Q: What are some of the most common distinctions between student or learner types that inform your placement decisions?
A: There's a whole list of things I would look at. First of all, I'd look at the social and emotional makeup of the child. I would include in that things like athletics, the arts, the whole dynamic of anything outside the classroom. Within the school, but outside the classroom.
Secondly, I would look at academics. What does a child need? What is their reading, writing, arithmetic like? What would the child need in terms of their academics? That's a huge variety of needs.
Then I would look at what makes sense for the child's growth. Is the child going to grow into the school and evolve with it or is this going to be a school that the child needs only for a few years?
Q: Is school-choice more a matter of finding a right fit or finding a school that just objectively has good practices?
A: To me, they're interconnected. I wouldn't recommend a school that didn't have good practices as a good fit school. There's just no discussion. Practice, leadership, education philosophy, execution, teachers, parent community. It's all about good practice and if it's not all there, to me it can't be a good fit.
Q: How does a parent find out about this stuff?
A: Parents are very savvy. They have their network and they speak to other parents. That's very important to hear—the actual experience of the families. Number two, they go to the school and get the feel of it. They look at what’s on the walls. They get to see the other students. Families need to talk to other people. They need to get out there and see it, but then they have to understand their own child. That sometimes is hard.
Q: What are some of the things they should look for at the school?
A: When they go to the school, they have to see if they can see their child in the school. In the classroom with those children, can they see themselves as part of the community? I like them to look at work and compare it. I like them to ask the school if they can speak to a family at the school, so they can discuss, "What's it like being a part of the school? What are the negatives and the positives of being at the school?"
Q: What should they look for in student work?
A: I would look at things like, how is it corrected? How does it go up on the wall? What is the content like? Is there some description about it? Putting up all work that's totally correct and perfect isn't reality either, but it could be this is the finished product. Can you see the process in the product? They should be able to see that displayed and they should also be able to look at some notebooks in the classroom.
Q: Is it helpful to talk to other parents about a school?
A: Yeah. You've got to go and you've got to talk to a parent at the school and then ask questions like, "How much homework is there? For students from Grade 7-12? How much stress is there in the school?" Parents don't want to ask that because they don't want to have the school think that they can't cut it. They don't want to ask the questions that would get to the culture. Then when you ask to speak to a parent at the school, then obviously you're going to speak to a happy parent. So it may be best to do this on your own time, maybe at a school event.
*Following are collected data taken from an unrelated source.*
/-- PLOT_SEQUENCE_START, PLOT_STROKE_END and PLOT_SEQUENCE_COMPLETE (R426, R435, R443 to R447). -/
def Obligations.PlotSequencesRunStrokeByStroke : Prop :=
  ∀ (n : Nat) (s : State) (q : PlotSeq),
    let x := s.stack n
    let mine (y : PlotSeq) : Bool := y.serial == q.serial
    let moved (t : State) (f : PlotSeq → PlotSeq) : Prop :=
      (t.stack n).interQ = x.interQ.map (fun y => if mine y then f y else y) ∧
      (t.stack n).bulkQ = x.bulkQ.map (fun y => if mine y then f y else y)
    (∀ y ∈ x.bulkQ ++ x.interQ, y.cancel = false) → (s.stackPlan n).fenced = false →
    (engineHeld s n = false → (∀ f ∈ x.frames, frameLost f = false) →
      ([x.interQ.head?, x.bulkQ.head?].filterMap id).find? (fun y => !y.started) = some q →
      ∃ t : State, exec (.plotSequenceStart n) s = .next t ∧ moved t (fun y => { y with started := true }) ∧
        (classCtx (t.stack n) (x.interQ.any mine)).map (·.unit) = groupUnits q ∧
        (∀ f ∈ (t.stack n).frames, f.block ∉ resultBlocks q ++ seqBlocks s q true) ∧
        (∀ f ∈ (t.stack n).frames, f.block ∈ seqBlocks s q false → f.dirty = false) ∧
        (∀ m, m ≠ n → t.stack m = s.stack m) ∧ { t with stk := s.stk, out := s.out } = s) ∧
    (∀ inter, engineHeld s n = false → strokeTurn x = some (inter, q) →
      let u := (((groupUnits q).foldl (refreshFirst · n) s).countChip 0x307 1).updStack n
        fun y => { y with interRun := if inter then y.interRun + 1 else 0 }
      (busyUnits u n inter q ≠ [] → x.bad = [] → x.checks = [] → seqPlaced s q → (classCtx x inter).map (·.unit) = groupUnits q →
        (∀ y ∈ classCtx x inter, bufAgrees s n q y) → ∃ (t : State) (words : Nat), exec (.plotStrokeEnd n []) s = .next t ∧ words ≤ 384 ∧
          t.clk.ps = s.clk.ps + 24000 + 4096 * words ∧ moved t (fun y => { y with strokes := y.strokes + 1 }) ∧
          ((∀ k ∈ plotCmds q, k.op ≠ 6) → (∀ y ∈ classCtx x inter, y.writes = []) → (t.stack n).data = x.data) ∧
          (∀ y ∈ classCtx (t.stack n) inter, bufAgrees t n q y) ∧ (t.stack n).checks = [] ∧ (t.stack n).frames = x.frames ∧
          (classCtx (t.stack n) (!inter)) = classCtx x (!inter) ∧ (∀ m, m ≠ n → t.stack m = s.stack m) ∧
          { t with stk := s.stk, out := s.out, clk := s.clk, mon := s.mon } = s) ∧
      (busyUnits u n inter q = [] →
        let r := (classCtx x inter).foldl (finishUnit n q) ([], 0, false, u)
        ∃ t : State, exec (.plotStrokeEnd n []) s = .next t ∧ t.clk.ps = s.clk.ps + 24000 + 4096 * 128 ∧
          (t.stack n).data = (r.2.2.2.stack n).data ∧
          moved t (fun y => { y with group := y.group + 1, strokes := y.strokes + 1, uncorr := y.uncorr + r.2.1,
                                     failed := y.failed ++ r.1, checkFail := y.checkFail || r.2.2.1 }) ∧
          (classCtx (t.stack n) inter).map (·.unit) = groupUnits { q with group := q.group + 1 } ∧
          (∀ m, m ≠ n → t.stack m = s.stack m) ∧ { t with stk := s.stk, out := s.out, clk := s.clk, mon := s.mon } = s)) ∧
    (([x.interQ.head?, x.bulkQ.head?].filterMap id).find? (fun y => y.started && seqDone y) = some q → q.failed = [] →
      ∀ c sig sheet index, q.src = .cell c sig sheet index →
      (∀ k j, sig = some k → s.job? q.job = some j → j.phase = .running) →
      ∃ t u : State, exec (.plotSequenceComplete n) s = .next t ∧
        u = (match sig, s.job? q.job with | some k, some _ => addMaster s k 1 (srcCell c) | _, _ => s) ∧
        (t.stack n).interQ = (u.stack n).interQ.filter (fun y => !mine y) ∧
        (t.stack n).bulkQ = (u.stack n).bulkQ.filter (fun y => !mine y) ∧ (t.stack n).data = (u.stack n).data ∧
        (t.stack n).doneSeqs = (u.stack n).doneSeqs ++ [{ q with cancel := false }] ∧
        (∀ k, k ∉ plotUnitsOf q → sget 0 (t.stack n).unitStatus k = sget 0 (u.stack n).unitStatus k) ∧
        (∀ m, m ≠ n → t.stack m = u.stack m) ∧ { t with stk := u.stk, out := u.out, freeCtr := u.freeCtr } = u)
Q: What are the key dimensions of a child that a family should look at?
A: One would be how well they deal with instructions. Also, responsibility, independent work, and self-regulation—these are key factors. In fact, the first page of most report cards, private or public, will give you a good sense of how that child's academic behaviors are in the classroom, what their learning skills are like. When you see a "Needs Improvement," that means they can't self-regulate. You know that you need something for your child that's going to help them regulate in a classroom and is that school able to do that for your child?
Q: What are some of the most important factors in the school-choice process?
A: First of all, the family looks at their means, financial. Look on websites to see if there's financial aid, if necessary. Look at the schools in your neighborhood. Being as close to home as possible makes sense for kids. Once you have your shortlist of schools, go and visit them.
Also, it’s important to form a close relationship with the admissions office. Admission people at our schools, honestly, are incredible. I say this to families a lot: "you're going to get more information about your child from the admissions process than you might believe."
Q: What should families be spending most of their time doing in the research process?
A: They have to organize their life overall so that when all of those open houses come out at the end of the year, they have them in their diaries, number one. Number two, decide which open houses and private tours to go to. Look at their work schedules. Make sure of that. Because I see a lot of families that are totally overwhelmed when they haven't organized. Next, go on websites, get a flavour of the school, the mission of the school and talk to people. That they have to do in August when everything comes up on the website.
Q: Are open houses or private tours more informative?
A: It depends on the family. Sometimes the small group-tour is a good way for a family to feel more involved, but sometimes a family said, "We're not sure of the school. We just want to get a sense of it." Go to a big open house. You just get an overview. When you have a student giving you a private tour, the parents often feel that it's not as effective. They're all good ambassadors, but they may not be hitting the mark the parent wants to ask and the parent can't ask the type of questions they want. I always think if you can get a private tour or a small group tour with a member of the admission department or a parent, you have an opportunity to ask those questions.
Ideally you should go to the school several times and have several reasons to go. First of all, you've got to get in there once to check it out, small group or open house. Then you've got to go back for one of their evenings. Typically a school, say you're interested in theatre, may say, "We're putting on a play, why don't you come back?" Make the effort to go to that. Also, go and drop off something to the school, your application or your reference letters. Go on a day where it's just regular school and you walk in and say, "I just need to drop this off."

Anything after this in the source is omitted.